Given records section start

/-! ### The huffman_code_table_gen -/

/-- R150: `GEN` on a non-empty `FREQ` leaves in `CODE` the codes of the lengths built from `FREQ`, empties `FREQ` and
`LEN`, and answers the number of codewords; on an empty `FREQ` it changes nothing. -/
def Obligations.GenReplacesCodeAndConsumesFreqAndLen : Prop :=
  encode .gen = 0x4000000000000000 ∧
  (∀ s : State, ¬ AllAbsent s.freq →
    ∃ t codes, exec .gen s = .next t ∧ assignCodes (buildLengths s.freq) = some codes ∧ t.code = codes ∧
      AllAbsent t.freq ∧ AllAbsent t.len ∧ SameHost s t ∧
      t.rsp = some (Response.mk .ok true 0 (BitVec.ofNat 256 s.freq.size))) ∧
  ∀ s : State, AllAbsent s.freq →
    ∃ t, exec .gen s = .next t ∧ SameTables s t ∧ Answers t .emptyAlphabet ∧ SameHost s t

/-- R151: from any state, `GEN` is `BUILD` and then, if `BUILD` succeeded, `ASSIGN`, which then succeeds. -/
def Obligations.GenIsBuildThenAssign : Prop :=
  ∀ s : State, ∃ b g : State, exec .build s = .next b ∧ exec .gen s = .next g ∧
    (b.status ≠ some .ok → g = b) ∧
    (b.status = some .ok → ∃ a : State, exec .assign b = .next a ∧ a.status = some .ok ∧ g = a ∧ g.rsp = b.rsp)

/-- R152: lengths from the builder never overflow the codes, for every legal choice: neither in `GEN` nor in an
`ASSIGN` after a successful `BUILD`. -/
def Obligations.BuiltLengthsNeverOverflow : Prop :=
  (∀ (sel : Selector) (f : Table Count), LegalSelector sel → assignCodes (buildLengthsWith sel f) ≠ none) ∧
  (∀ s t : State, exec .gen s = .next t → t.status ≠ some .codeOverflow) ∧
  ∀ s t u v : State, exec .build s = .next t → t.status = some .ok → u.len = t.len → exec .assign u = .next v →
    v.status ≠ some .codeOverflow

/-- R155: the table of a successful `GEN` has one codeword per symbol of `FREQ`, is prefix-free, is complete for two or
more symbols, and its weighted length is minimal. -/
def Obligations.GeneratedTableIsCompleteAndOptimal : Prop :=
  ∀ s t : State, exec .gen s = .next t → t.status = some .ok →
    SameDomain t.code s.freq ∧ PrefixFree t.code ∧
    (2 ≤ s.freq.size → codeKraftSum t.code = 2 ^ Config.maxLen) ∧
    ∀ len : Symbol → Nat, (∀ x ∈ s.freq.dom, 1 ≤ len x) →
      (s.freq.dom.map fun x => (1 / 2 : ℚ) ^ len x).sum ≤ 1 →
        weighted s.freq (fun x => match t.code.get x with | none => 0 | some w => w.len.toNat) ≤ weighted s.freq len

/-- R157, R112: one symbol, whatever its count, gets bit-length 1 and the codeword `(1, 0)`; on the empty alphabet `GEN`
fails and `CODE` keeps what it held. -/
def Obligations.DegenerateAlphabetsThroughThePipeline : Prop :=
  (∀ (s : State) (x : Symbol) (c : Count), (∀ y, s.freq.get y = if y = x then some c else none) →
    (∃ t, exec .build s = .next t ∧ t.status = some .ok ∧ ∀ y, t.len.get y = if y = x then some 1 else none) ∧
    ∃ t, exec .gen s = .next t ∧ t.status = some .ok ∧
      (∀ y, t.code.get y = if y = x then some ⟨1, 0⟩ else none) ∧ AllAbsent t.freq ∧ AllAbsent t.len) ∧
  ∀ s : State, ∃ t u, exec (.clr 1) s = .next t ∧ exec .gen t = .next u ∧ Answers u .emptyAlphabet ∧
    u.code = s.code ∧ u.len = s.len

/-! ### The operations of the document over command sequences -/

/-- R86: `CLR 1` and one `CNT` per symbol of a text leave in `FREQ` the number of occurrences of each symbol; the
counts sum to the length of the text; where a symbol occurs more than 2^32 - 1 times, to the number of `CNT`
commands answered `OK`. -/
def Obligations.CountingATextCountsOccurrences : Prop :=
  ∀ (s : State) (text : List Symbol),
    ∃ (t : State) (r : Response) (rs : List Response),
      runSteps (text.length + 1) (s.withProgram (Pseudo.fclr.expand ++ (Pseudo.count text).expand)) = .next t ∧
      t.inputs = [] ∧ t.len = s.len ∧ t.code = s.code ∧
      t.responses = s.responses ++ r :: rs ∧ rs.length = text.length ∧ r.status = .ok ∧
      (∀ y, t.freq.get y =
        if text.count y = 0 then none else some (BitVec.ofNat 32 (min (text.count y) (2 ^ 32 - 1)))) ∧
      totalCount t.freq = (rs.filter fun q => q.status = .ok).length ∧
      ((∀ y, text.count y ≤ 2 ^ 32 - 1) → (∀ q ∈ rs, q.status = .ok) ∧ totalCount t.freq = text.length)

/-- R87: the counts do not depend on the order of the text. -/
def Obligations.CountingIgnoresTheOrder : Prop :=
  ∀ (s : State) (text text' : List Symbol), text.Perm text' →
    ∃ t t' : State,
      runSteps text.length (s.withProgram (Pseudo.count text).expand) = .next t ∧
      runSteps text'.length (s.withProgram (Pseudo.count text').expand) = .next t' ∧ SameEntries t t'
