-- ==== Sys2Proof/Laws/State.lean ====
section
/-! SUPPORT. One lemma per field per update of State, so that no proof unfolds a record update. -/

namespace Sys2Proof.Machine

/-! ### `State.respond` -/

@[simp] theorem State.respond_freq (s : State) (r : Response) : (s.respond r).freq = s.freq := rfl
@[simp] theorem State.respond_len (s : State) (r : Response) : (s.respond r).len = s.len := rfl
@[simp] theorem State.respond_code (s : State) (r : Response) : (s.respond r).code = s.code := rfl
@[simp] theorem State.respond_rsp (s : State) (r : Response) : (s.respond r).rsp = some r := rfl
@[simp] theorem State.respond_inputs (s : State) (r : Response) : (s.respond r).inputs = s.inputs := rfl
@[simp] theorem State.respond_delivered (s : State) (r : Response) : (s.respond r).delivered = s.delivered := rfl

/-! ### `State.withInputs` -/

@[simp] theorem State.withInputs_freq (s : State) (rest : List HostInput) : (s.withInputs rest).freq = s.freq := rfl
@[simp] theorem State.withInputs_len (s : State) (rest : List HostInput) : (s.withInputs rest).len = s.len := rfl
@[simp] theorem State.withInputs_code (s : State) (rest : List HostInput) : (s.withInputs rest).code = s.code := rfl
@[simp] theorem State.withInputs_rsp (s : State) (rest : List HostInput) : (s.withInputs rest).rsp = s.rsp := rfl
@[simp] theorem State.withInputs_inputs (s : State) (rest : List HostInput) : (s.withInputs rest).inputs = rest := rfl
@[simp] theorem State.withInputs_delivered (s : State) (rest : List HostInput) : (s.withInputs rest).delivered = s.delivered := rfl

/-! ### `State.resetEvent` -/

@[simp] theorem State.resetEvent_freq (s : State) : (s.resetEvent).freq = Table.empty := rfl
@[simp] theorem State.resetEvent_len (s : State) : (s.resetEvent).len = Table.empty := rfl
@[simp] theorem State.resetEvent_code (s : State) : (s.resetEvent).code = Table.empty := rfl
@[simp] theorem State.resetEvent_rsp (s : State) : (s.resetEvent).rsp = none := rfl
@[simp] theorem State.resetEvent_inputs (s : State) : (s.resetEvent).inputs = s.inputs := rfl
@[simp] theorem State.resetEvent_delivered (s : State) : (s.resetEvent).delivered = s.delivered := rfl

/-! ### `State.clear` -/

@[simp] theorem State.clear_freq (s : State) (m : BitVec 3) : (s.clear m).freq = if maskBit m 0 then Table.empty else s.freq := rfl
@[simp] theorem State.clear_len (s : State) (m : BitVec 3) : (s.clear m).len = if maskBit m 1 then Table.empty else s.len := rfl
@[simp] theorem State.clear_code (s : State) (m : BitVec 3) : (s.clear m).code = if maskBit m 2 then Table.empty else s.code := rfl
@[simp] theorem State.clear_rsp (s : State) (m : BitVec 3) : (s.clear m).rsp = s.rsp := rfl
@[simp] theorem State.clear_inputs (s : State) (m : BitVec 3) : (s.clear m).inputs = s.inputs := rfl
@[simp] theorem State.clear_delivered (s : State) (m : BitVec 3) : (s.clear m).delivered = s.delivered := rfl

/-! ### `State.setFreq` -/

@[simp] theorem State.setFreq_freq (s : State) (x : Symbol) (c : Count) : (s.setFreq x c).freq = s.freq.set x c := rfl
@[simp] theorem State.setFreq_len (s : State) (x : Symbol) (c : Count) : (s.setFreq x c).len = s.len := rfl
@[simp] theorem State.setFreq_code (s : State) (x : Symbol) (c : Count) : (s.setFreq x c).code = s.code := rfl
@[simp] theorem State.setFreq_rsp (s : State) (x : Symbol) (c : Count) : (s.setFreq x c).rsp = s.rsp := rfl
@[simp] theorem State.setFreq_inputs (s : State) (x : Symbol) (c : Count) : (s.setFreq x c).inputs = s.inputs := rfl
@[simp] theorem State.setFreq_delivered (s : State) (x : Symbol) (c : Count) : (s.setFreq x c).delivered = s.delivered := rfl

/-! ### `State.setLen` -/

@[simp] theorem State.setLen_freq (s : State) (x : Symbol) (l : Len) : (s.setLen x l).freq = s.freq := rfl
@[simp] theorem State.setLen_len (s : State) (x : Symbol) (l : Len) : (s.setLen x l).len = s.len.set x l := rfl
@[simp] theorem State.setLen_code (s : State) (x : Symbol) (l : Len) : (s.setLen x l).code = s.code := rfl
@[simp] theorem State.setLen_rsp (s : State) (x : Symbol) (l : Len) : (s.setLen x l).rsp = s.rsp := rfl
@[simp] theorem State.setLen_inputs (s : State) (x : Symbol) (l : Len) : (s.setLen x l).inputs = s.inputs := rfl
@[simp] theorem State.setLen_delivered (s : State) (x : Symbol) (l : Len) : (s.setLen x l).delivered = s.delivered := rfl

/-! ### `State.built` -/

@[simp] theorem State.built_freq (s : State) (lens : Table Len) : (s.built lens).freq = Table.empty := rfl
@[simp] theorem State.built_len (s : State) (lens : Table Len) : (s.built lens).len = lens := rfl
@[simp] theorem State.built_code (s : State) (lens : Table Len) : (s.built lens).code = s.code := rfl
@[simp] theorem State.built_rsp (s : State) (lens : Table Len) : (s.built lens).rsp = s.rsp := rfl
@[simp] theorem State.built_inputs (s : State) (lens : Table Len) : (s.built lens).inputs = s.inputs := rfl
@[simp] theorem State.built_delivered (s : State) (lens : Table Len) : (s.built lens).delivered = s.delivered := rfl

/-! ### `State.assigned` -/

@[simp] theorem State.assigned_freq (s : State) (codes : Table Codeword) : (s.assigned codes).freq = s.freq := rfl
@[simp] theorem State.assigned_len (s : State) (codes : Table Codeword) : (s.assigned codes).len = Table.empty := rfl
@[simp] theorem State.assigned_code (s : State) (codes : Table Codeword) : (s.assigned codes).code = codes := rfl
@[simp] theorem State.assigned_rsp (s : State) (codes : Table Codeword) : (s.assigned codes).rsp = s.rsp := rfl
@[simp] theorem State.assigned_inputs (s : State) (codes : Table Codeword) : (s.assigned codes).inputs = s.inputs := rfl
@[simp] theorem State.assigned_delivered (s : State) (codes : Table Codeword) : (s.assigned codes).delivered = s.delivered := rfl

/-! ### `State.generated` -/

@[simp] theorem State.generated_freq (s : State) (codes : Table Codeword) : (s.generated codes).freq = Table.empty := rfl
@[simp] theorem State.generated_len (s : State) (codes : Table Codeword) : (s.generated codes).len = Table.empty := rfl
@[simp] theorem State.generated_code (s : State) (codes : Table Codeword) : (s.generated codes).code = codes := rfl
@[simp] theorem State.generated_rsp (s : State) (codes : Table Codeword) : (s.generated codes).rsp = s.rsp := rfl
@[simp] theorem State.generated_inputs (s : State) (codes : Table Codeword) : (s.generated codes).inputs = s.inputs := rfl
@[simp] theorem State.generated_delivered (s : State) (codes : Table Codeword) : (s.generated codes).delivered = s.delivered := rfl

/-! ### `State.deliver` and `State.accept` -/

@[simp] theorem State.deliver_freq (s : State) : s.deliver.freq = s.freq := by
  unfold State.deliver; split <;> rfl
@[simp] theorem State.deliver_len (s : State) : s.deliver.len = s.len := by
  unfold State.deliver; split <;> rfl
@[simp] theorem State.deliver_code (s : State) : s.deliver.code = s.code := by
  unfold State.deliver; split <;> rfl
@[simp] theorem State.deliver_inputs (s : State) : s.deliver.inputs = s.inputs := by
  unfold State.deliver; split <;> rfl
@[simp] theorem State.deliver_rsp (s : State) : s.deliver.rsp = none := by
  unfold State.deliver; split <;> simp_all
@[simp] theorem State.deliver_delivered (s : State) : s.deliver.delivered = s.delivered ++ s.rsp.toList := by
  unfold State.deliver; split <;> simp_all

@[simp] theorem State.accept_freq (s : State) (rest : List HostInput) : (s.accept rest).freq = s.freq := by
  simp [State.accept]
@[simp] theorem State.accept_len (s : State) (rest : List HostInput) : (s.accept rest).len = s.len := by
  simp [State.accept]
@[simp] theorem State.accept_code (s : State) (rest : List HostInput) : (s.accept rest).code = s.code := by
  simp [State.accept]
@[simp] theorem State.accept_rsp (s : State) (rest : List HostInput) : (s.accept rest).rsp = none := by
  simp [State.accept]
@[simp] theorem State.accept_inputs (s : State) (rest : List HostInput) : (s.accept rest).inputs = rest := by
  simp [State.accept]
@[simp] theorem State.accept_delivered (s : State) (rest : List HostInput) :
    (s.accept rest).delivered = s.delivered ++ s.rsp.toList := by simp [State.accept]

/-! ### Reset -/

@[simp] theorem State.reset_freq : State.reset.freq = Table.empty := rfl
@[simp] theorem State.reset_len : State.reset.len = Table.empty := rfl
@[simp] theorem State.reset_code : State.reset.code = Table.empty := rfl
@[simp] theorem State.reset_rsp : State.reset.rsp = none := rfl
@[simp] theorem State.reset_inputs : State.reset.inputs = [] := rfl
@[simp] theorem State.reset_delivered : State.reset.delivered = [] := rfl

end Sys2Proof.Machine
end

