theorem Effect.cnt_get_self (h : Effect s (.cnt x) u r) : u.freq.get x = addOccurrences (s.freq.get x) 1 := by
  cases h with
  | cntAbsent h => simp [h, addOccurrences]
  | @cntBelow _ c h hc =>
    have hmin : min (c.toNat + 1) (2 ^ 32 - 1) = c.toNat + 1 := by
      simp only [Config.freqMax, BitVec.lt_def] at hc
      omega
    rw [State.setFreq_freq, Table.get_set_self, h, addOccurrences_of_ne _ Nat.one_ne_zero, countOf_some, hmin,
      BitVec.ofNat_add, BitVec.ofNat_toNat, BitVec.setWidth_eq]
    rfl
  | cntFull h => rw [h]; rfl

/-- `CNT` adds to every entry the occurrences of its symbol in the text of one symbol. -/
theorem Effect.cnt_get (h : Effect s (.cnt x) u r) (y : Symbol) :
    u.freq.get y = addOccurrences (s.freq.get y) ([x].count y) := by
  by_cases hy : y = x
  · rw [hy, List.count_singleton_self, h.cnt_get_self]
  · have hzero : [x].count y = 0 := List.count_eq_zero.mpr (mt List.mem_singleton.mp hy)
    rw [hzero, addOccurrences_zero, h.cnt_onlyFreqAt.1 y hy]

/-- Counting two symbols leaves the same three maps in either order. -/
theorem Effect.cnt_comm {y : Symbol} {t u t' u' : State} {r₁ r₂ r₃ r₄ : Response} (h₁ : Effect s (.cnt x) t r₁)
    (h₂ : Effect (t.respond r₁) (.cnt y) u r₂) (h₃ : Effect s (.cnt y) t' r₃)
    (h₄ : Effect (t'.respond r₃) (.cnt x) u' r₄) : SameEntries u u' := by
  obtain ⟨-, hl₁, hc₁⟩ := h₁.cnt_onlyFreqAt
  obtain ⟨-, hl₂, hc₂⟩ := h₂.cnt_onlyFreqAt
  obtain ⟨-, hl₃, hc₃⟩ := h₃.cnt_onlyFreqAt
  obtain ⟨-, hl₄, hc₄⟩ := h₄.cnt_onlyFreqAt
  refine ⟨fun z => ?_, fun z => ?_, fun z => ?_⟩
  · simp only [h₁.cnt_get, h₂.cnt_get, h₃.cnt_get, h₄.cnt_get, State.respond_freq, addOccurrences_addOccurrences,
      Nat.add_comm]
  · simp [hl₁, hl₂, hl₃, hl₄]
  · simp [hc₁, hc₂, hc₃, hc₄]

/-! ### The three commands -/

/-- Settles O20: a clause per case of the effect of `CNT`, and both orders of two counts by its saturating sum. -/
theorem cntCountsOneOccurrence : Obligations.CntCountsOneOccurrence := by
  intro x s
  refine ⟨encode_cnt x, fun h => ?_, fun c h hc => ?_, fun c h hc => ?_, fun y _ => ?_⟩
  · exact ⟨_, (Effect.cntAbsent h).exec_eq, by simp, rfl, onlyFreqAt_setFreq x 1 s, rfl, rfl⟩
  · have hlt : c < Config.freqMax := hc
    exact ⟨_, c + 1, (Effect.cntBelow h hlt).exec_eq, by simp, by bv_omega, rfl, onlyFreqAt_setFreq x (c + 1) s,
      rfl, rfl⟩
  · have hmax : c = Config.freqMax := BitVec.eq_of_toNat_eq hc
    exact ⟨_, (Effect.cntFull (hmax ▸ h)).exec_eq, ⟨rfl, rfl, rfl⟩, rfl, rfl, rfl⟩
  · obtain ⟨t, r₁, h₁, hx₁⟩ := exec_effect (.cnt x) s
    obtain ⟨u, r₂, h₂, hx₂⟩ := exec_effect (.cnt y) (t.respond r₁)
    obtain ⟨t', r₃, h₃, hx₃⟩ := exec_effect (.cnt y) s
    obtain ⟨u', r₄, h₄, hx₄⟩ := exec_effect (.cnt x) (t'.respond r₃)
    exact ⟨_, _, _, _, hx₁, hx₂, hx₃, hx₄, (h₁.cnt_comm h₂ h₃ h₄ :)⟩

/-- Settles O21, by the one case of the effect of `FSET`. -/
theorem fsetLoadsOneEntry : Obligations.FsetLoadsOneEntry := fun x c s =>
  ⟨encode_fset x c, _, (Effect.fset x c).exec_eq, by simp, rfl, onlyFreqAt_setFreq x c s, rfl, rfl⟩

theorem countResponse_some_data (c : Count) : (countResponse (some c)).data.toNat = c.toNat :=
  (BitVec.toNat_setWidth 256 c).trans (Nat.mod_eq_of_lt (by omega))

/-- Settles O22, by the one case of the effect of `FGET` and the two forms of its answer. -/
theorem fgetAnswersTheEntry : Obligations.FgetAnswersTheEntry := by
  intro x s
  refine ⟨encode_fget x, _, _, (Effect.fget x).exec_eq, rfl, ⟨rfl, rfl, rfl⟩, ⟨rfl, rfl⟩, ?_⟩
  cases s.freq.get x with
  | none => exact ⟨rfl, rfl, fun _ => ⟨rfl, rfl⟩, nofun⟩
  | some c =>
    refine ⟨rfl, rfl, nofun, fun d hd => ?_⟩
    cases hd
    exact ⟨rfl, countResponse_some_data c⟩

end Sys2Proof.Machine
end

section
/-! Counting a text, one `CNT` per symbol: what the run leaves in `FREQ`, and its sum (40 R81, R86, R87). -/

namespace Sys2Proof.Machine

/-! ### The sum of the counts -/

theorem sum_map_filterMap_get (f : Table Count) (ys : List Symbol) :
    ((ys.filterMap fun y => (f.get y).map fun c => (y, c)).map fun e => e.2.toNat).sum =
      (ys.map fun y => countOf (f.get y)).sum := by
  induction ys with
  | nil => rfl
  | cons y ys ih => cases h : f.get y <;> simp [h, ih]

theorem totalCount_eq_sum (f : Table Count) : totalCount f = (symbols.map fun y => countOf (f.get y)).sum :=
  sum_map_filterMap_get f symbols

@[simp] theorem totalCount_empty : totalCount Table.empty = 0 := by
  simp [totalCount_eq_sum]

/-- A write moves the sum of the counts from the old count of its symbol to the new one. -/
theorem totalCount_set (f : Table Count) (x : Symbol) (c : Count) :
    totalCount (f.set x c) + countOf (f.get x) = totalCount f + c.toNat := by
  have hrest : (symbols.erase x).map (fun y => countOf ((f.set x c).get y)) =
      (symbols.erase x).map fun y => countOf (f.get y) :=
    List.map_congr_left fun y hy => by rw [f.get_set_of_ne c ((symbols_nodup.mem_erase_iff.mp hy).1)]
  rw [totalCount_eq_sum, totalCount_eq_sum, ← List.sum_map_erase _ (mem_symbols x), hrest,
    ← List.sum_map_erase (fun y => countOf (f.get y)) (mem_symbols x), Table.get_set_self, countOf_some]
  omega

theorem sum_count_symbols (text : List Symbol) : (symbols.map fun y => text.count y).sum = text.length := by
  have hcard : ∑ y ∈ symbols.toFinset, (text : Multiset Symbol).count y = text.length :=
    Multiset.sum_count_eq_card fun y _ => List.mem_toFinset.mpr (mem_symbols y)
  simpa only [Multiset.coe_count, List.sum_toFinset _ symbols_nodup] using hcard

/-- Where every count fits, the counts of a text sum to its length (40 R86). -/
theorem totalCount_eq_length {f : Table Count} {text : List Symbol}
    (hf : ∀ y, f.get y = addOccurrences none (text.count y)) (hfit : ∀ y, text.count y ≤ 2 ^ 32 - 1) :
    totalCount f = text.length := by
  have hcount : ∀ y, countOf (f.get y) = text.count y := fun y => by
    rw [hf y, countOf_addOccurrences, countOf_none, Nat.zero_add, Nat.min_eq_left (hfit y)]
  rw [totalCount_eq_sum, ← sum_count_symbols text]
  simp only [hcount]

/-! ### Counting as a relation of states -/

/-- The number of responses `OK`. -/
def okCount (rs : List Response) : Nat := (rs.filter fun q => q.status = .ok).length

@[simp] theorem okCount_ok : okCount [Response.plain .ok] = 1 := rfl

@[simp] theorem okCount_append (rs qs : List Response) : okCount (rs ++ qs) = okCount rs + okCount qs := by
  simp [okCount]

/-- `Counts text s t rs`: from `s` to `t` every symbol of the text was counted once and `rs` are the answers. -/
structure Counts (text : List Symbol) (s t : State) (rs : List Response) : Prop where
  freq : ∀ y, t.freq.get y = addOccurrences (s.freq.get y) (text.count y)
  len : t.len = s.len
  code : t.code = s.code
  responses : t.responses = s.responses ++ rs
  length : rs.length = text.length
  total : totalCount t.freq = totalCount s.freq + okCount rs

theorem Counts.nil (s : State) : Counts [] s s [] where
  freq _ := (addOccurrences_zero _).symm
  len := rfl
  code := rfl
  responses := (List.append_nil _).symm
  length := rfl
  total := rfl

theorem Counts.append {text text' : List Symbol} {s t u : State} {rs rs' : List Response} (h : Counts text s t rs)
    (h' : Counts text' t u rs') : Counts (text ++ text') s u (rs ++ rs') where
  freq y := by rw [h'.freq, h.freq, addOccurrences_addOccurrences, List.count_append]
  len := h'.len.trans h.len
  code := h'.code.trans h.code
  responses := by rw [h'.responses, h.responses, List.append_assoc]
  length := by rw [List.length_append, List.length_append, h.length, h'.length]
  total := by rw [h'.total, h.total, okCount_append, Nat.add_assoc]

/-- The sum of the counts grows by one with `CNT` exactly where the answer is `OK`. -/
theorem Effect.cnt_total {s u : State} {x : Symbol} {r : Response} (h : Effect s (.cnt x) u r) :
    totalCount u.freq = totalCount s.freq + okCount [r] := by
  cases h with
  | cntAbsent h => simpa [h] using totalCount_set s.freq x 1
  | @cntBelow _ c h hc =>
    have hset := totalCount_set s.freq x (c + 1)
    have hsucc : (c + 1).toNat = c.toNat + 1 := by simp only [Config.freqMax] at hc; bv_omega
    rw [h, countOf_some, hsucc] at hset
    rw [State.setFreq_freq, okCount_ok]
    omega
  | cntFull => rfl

Given records section end

** Your goal **
Return exactly the leading lines of the listing, stopping after the line in which "complete for two or" occurs.

** Completed task **
/-! ### The huffman_code_table_gen -/

/-- R150: `GEN` on a non-empty `FREQ` leaves in `CODE` the codes of the lengths built from `FREQ`, empties `FREQ` and
`LEN`, and answers the number of codewords; on an empty `FREQ` it changes nothing. -/
def Obligations.GenReplacesCodeAndConsumesFreqAndLen : Prop :=
  encode .gen = 0x4000000000000000 ∧
  (∀ s : State, ¬ AllAbsent s.freq →
    ∃ t codes, exec .gen s = .next t ∧ assignCodes (buildLengths s.freq) = some codes ∧ t.code = codes ∧
      AllAbsent t.freq ∧ AllAbsent t.len ∧ SameHost s t ∧
      t.rsp = some (Response.mk .ok true 0 (BitVec.ofNat 256 s.freq.size))) ∧
  ∀ s : State, AllAbsent s.freq →
    ∃ t, exec .gen s = .next t ∧ SameTables s t ∧ Answers t .emptyAlphabet ∧ SameHost s t

/-- R151: from any state, `GEN` is `BUILD` and then, if `BUILD` succeeded, `ASSIGN`, which then succeeds. -/
def Obligations.GenIsBuildThenAssign : Prop :=
  ∀ s : State, ∃ b g : State, exec .build s = .next b ∧ exec .gen s = .next g ∧
    (b.status ≠ some .ok → g = b) ∧
    (b.status = some .ok → ∃ a : State, exec .assign b = .next a ∧ a.status = some .ok ∧ g = a ∧ g.rsp = b.rsp)

/-- R152: lengths from the builder never overflow the codes, for every legal choice: neither in `GEN` nor in an
`ASSIGN` after a successful `BUILD`. -/
def Obligations.BuiltLengthsNeverOverflow : Prop :=
  (∀ (sel : Selector) (f : Table Count), LegalSelector sel → assignCodes (buildLengthsWith sel f) ≠ none) ∧
  (∀ s t : State, exec .gen s = .next t → t.status ≠ some .codeOverflow) ∧
  ∀ s t u v : State, exec .build s = .next t → t.status = some .ok → u.len = t.len → exec .assign u = .next v →
    v.status ≠ some .codeOverflow

/-- R155: the table of a successful `GEN` has one codeword per symbol of `FREQ`, is prefix-free, is complete for two or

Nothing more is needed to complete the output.